--- EXERCISE AIM ---
Between the line containing "exact (foldl_same_of_mem (fun t =>" and the line containing "r.2) t).pwr = t.pwr ∧" lies a run of lines; give that run again exactly, with both of those lines, and nothing else from the entries below.

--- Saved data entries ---
theorem mainUp_with_osc {x : Bool} : ({ s with pwr := { s.pwr with osc := x } } : State).pwr.mainUp = s.pwr.mainUp := rfl

theorem clearMain_mainUp : s.clearMain.pwr.mainUp = false := rfl

/-- A reset of the main domain goes through a state in Run with the cause set, from which only the safety pages change. -/
theorem mainReset_late : ∃ u, Frame (mainCause_T ++ pwrStep_T) (mainResetFrom s).clearMain u ∧ Frame mainLate_T u (s.mainReset c) ∧
    u.rd PWR.STATE.state = 0 ∧ u.rd BOOT.RST_CAUSE.main_cause = c % 16 ∧ u.pwr.mainUp = false := by
  unfold State.mainReset
  extract_lets t run asleep told held s1 pwr s2 s3 s4
  have late : ∀ U : List Piece, U ⊆ mainLate_T → Cov U mainLate_T := fun _ => Cov.of_subset
  have hcause : Frame mainCause_T t.clearMain (t.clearMain.headPlls.ungroup.setCause BOOT.RST_CAUSE.main_cause c) :=
    setCause_frame (ungroup_frame (headPlls_frame Frame.refl (.of_subset (by decide))) (.of_subset (by decide))) (.of_subset (by decide))
  have h1 : Frame (mainCause_T ++ pwrStep_T) t.clearMain s1 :=
    pwrStep_frame (frame_mono hcause (List.subset_append_left ..)) (.of_subset (List.subset_append_right ..))
  have hup : s1.pwr.mainUp = false := by
    have hpwr : s1.pwr.mainUp = (t.clearMain.headPlls.ungroup.setCause BOOT.RST_CAUSE.main_cause c).pwr.mainUp := by
      simp only [s1, State.pwrStep, wr_pwr]
    rw [hpwr, hcause.pwr (by decide), clearMain_mainUp]
  have hmain : s1.rd BOOT.RST_CAUSE.main_cause = c % 16 := (rd_clear (pwrStep_frame Frame.refl Cov.refl) (by decide)).trans rd_wr_same
  have hstate : s1.rd PWR.STATE.state = 0 := pwrStep_state
  have h2 : Frame mainLate_T { s1 with pwr := { s1.pwr with osc := s1.pwr.osc || asleep } } s2 := wr_frame Frame.refl (late _ (by decide))
  have h3 : Frame mainLate_T { s1 with pwr := { s1.pwr with osc := s1.pwr.osc || asleep } } s3 :=
    Frame.ite (faultAssert_frame (Frame.foldl h2 fun _ _ h => setShead_frame h (late _ (by decide))) (late _ (by decide))) h2
  have h4 : Frame mainLate_T { s1 with pwr := { s1.pwr with osc := s1.pwr.osc || asleep } } s4 :=
    Frame.ite (logEntry_frame h3 (late _ (by decide))) h3
  exact ⟨_, frame_pwr h1 (by decide), h4, rd_with_pwr.trans hstate, rd_with_pwr.trans hmain, mainUp_with_osc.trans hup⟩

/-- PWR:STATE reads Run after a reset of the main domain. -/
@[simp] theorem mainReset_state : (s.mainReset c).rd PWR.STATE.state = 0 := by
  obtain ⟨u, -, hlate, hstate, -⟩ := mainReset_late (s := s) (c := c)
  rw [rd_clear hlate (by decide), hstate]

/-- The cause shows. -/
@[simp] theorem mainReset_main_cause : (s.mainReset c).rd BOOT.RST_CAUSE.main_cause = c % 16 := by
  obtain ⟨u, -, hlate, -, hcause, -⟩ := mainReset_late (s := s) (c := c)
  rw [rd_clear hlate (by decide), hcause]

@[simp] theorem mainReset_mainUp : (s.mainReset c).pwr.mainUp = false := by
  obtain ⟨u, -, hlate, -, -, hup⟩ := mainReset_late (s := s) (c := c)
  rw [hlate.pwr (by decide), hup]

theorem mainReset_frame_cleared : Frame (mainCause_T ++ pwrStep_T ++ mainLate_T) (mainResetFrom s).clearMain (s.mainReset c) := by
  obtain ⟨u, hstep, hlate, -⟩ := mainReset_late (s := s) (c := c)
  exact Frame.trans (frame_mono hstep (List.subset_append_left ..)) (frame_mono hlate (List.subset_append_right ..))

@[simp] theorem mainReset_dram : (s.mainReset c).dram = [] := mainReset_frame_cleared.dram (by decide)
@[simp] theorem mainReset_basin : (s.mainReset c).basin = [] := mainReset_frame_cleared.basin (by decide)
@[simp] theorem mainReset_rings : (s.mainReset c).rings = {} := mainReset_frame_cleared.rings (by decide)

/-- The page ranges of the main domain. -/
def mainPages : List (Nat × Nat) := [(0x00, 0x04), (0x06, 0x07), (0x08, 0x40), (0x48, 0x50), (0x58, 0xA0), (0xA1, 0xF0)]

/-- Clearing the main domain leaves a field of another domain. -/
theorem clearMain_rd {f : Fld} {i j b : Nat} (hpage : ∀ r ∈ mainPages, f.blk.page i < r.1 ∨ r.2 ≤ f.blk.page i)
    (h : pinChange_T.all (clear f) = true) : s.clearMain.rd f i j b = s.rd f i j b := by
  unfold State.clearMain State.ampPins
  dsimp only
  rw [rd_with_pins, rd_mk rfl]
  exact (foldl_same_of_mem (fun t => State.rd t f i j b) fun t r hr => rd_resetPages_out (hpage r hr)).trans
    (foldl_same (fun t => State.rd t f i j b) fun t e => rd_clear (pinChange_frame Frame.refl Cov.refl) h)

/-- Resets of pages leave what is not in registers, and so do changes of a pin's owner but for the controllers. -/
theorem foldl_resetPages_rest {l : List (Nat × Nat)} {t : State} :
    (l.foldl (fun (t : State) (r : Nat × Nat) => t.resetPages r.1 r.2) t).pwr = t.pwr ∧
      (l.foldl (fun (t : State) (r : Nat × Nat) => t.resetPages r.1 r.2) t).pins = t.pins :=
  ⟨foldl_same (fun t : State => t.pwr) fun _ _ => rfl, foldl_same (fun t : State => t.pins) fun _ _ => rfl⟩

theorem foldl_pinChange_rest {l : List Nat} {o : Nat} {t : State} : (l.foldl (fun t e => t.pinChange (48 + e) o) t).pwr = t.pwr ∧
    (l.foldl (fun t e => t.pinChange (48 + e) o) t).pins = t.pins :=
  ⟨foldl_same (fun t : State => t.pwr) fun _ _ => (pinChange_frame Frame.refl Cov.refl).pwr (by decide),
    foldl_same (fun t : State => t.pins) fun _ _ => (pinChange_frame Frame.refl Cov.refl).pins (by decide)⟩

/-- Its effect on PWR's working state. -/
theorem clearMain_pwr : s.clearMain.pwr =
    { s.pwr with mainUp := false, cold := false, entry := none, priv := true, commit := false, blanked := 0, swPause := false, touch := [] } := by
  unfold State.clearMain State.ampPins
  dsimp only
  rw [foldl_resetPages_rest.1, foldl_pinChange_rest.1]

theorem clearMain_pwrGood : s.clearMain.pins.pwrGood = s.pins.pwrGood := by
  unfold State.clearMain State.ampPins
  dsimp only
  rw [foldl_resetPages_rest.2, foldl_pinChange_rest.2]

theorem displayReset_pwrGood : (s.displayReset c).pins.pwrGood = s.pins.pwrGood := by
  unfold State.displayReset State.setCause
  dsimp only
  rw [wr_pins]
  exact congrArg Pins.pwrGood ((groupAbort_frame (s := s) Frame.refl Cov.refl).pins (by decide))

theorem faultAssert_pwrGood : s.faultAssert.pins.pwrGood = s.pins.pwrGood := by
  unfold State.faultAssert
  dsimp only
  split <;> simp only [wr_pins, raise_pins, count_pins]

/-- Counters of a page outside a reset range stay. -/
theorem counter_resetPages_out {k : Blk} {i j lo hi : Nat} (h : k.page i < lo ∨ hi ≤ k.page i) :
    (s.resetPages lo hi).counter k i j = s.counter k i j := by
  unfold State.counter State.resetPages
  refine mget_mdrop_out ?_
  unfold ctrKey
  omega

theorem clearMain_counter {k : Blk} {i j : Nat} (hpage : ∀ r ∈ mainPages, k.page i < r.1 ∨ r.2 ≤ k.page i) (henc : k ≠ .enc) :
    s.clearMain.counter k i j = s.counter k i j := by
  have hpins : ∀ {t : State} {n o : Nat}, (t.pinChange n o).counter k i j = t.counter k i j := fun {_ _ _} =>
    (pinChange_frame Frame.refl Cov.refl).ctr k i j (by simp [pinChange_T, henc]) (by decide)
  unfold State.clearMain State.ampPins State.counter
  dsimp only
  exact (foldl_same_of_mem (fun t : State => mget t.ctr (ctrKey (k.page i) j) 0) fun t r hr => counter_resetPages_out (hpage r hr)).trans
    (foldl_same (fun t : State => mget t.ctr (ctrKey (k.page i) j) 0) fun t e => hpins)

theorem displayReset_counter {k : Blk} {i j : Nat} (hpage : k.page i < 0x40 ∨ 0x58 ≤ k.page i) (hb : k ≠ .basin) :
    (s.displayReset c).counter k i j = s.counter k i j := by
  have habort : s.groupAbort.counter k i j = s.counter k i j :=
    (groupAbort_frame Frame.refl Cov.refl).ctr k i j (by simp [groupAbort_T, hb]) (by decide)
  have hcause : ∀ {u : State} {f : Fld} {v : Nat}, mget (u.wr f v).ctr (ctrKey (k.page i) j) 0 = u.counter k i j := counter_wr
  unfold State.displayReset State.setCause
  rw [State.counter]
  dsimp only
  rw [hcause, counter_resetPages_out (by omega), counter_resetPages_out (by omega), habort]

theorem mainReset_counter {k : Blk} {i j : Nat} (hpage : ∀ r ∈ mainPages ++ [(0x40, 0x58)], k.page i < r.1 ∨ r.2 ≤ k.page i)
    (hk : k ≠ .enc ∧ k ≠ .basin ∧ k ≠ .safe) : (s.mainReset c).counter k i j = s.counter k i j := by
  obtain ⟨henc, hbasin, hsafe⟩ := hk
  have hd := hpage (0x40, 0x58) (by decide)
  have hlate : .ctr k ∉ mainCause_T ++ pwrStep_T ++ mainLate_T := by
    simp [mainCause_T, pwrStep_T, mainLate_T, headPlls_T, ungroup_T, setCause_T, faultAssert_T, logEntry_T, hsafe]
  rw [mainReset_frame_cleared.ctr k i j hlate (by decide), clearMain_counter (fun r hr => hpage r (List.mem_append_left _ hr)) henc]
  unfold mainResetFrom
  split
  · exact displayReset_counter (by omega) hbasin
  · rfl

/-! ### The safety domain -/

/-- What of the safety domain's reset follows its cause: sources of running heads, the amplifier pins and high voltage. -/
def safetyLate_T : List Piece := [.fld SAFE.HB_STAT.source, .safe, .alarm, .faults, .parts, .pins, .pwr] ++ hvSync_T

--- ANSWER TO THIS PROBLEM ---
  exact (foldl_same_of_mem (fun t => State.rd t f i j b) fun t r hr => rd_resetPages_out (hpage r hr)).trans
    (foldl_same (fun t => State.rd t f i j b) fun t e => rd_clear (pinChange_frame Frame.refl Cov.refl) h)

/-- Resets of pages leave what is not in registers, and so do changes of a pin's owner but for the controllers. -/
theorem foldl_resetPages_rest {l : List (Nat × Nat)} {t : State} :
    (l.foldl (fun (t : State) (r : Nat × Nat) => t.resetPages r.1 r.2) t).pwr = t.pwr ∧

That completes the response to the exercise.